─── Data for this task

-- ==== Sys2Proof/Laws/Writes.lean ====
section
/-! SUPPORT. Everything the row loops store: the rows they give, one after another or scattered over the grid. -/

namespace Sys2Proof.Machine

open Sys2Proof

/-! ### The rows of a loop -/

/-- One iteration of a row loop: its counters, its image, its row. -/
abbrev RowEntry := Scan × Image × List Byte

/-- The rows of `n` iterations, `rowFn` giving a row from the counters, the image and the row above. -/
def rowEntries (fmt : Word) (rowFn : Scan → Image → List Byte → List Byte) (used : Image → Nat) : Nat → Scan → List
    Byte → List RowEntry
  | 0, _, _ => []
  | n + 1, sc, prior =>
    match sc.images with
    | [] => []
    | g :: _ =>
      (sc, g, rowFn sc g prior) :: rowEntries fmt rowFn used n (sc.next (used g) (rowFn sc g prior).length)
        (if (sc.next (used g) (rowFn sc g prior).length).row = 0 then freshPrior fmt
            (sc.next (used g) (rowFn sc g prior).length).images else rowFn sc g prior)

theorem rowEntries_succ {fmt rowFn used n sc prior} {g : Image} {rest : List Image} (hi : sc.images = g :: rest) :
    rowEntries fmt rowFn used (n + 1) sc prior = (sc, g, rowFn sc g prior) :: rowEntries fmt rowFn used n
        (sc.next (used g) (rowFn sc g prior).length)
        (if (sc.next (used g) (rowFn sc g prior).length).row = 0 then freshPrior fmt
            (sc.next (used g) (rowFn sc g prior).length).images else rowFn sc g prior) := by
  rw [rowEntries]; rw [hi]

/-- Where the counters stand among all the images. -/
structure Placed (all : List Image) (used outLen : Image → Nat) (sc : Scan) : Prop where
  split : ∃ pre, all = pre ++ sc.images ∧
    sc.outOff = (pre.map fun g => g.height * outLen g).sum + sc.row * (match sc.images with | [] => 0 | g :: _ => outLen g) ∧
    sc.inOff = (pre.map fun g => g.height * used g).sum + sc.row * (match sc.images with | [] => 0 | g :: _ => used g)
  ok : ScanOk sc

theorem Placed.next {all : List Image} {used outLen : Image → Nat} {sc : Scan} (h : Placed all used outLen sc) {g :
    Image} {rest : List Image}
    (hi : sc.images = g :: rest) : Placed all used outLen (sc.next (used g) (outLen g)) := by
  refine ⟨?_, h.ok.next _ _⟩
  obtain ⟨pre, h1, h2, h3⟩ := h.split
  have hr := h.ok.row g rest hi
  rw [hi] at h1 h2 h3
  simp only at h2 h3
  by_cases c : sc.row + 1 < g.height
  · rw [Scan.next_of_lt hi c]
    refine ⟨pre, by simp only [hi]; exact h1, ?_, ?_⟩
    · simp only [hi, Nat.add_mul]; omega
    · simp only [hi, Nat.add_mul]; omega
  · have he : g.height = sc.row + 1 := by omega
    rw [Scan.next_of_ge hi (by omega)]
    refine ⟨pre ++ [g], by simp [h1], ?_, ?_⟩
    · simp only [List.map_append, List.sum_append, List.map_cons, List.map_nil, List.sum_cons, List.sum_nil, he, Nat.add_mul]; omega
    · simp only [List.map_append, List.sum_append, List.map_cons, List.map_nil, List.sum_cons, List.sum_nil, he, Nat.add_mul]; omega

──────

Prompt: An exact, complete copy of the lines above from the one with "def rowEntries (fmt" through the one with "ok : ScanOk sc" is the whole answer.

Solution below:
def rowEntries (fmt : Word) (rowFn : Scan → Image → List Byte → List Byte) (used : Image → Nat) : Nat → Scan → List
    Byte → List RowEntry
  | 0, _, _ => []
  | n + 1, sc, prior =>
    match sc.images with
    | [] => []
    | g :: _ =>
      (sc, g, rowFn sc g prior) :: rowEntries fmt rowFn used n (sc.next (used g) (rowFn sc g prior).length)
        (if (sc.next (used g) (rowFn sc g prior).length).row = 0 then freshPrior fmt
            (sc.next (used g) (rowFn sc g prior).length).images else rowFn sc g prior)

theorem rowEntries_succ {fmt rowFn used n sc prior} {g : Image} {rest : List Image} (hi : sc.images = g :: rest) :
    rowEntries fmt rowFn used (n + 1) sc prior = (sc, g, rowFn sc g prior) :: rowEntries fmt rowFn used n
        (sc.next (used g) (rowFn sc g prior).length)
        (if (sc.next (used g) (rowFn sc g prior).length).row = 0 then freshPrior fmt
            (sc.next (used g) (rowFn sc g prior).length).images else rowFn sc g prior) := by
  rw [rowEntries]; rw [hi]

/-- Where the counters stand among all the images. -/
structure Placed (all : List Image) (used outLen : Image → Nat) (sc : Scan) : Prop where
  split : ∃ pre, all = pre ++ sc.images ∧
    sc.outOff = (pre.map fun g => g.height * outLen g).sum + sc.row * (match sc.images with | [] => 0 | g :: _ => outLen g) ∧
    sc.inOff = (pre.map fun g => g.height * used g).sum + sc.row * (match sc.images with | [] => 0 | g :: _ => used g)
  ok : ScanOk sc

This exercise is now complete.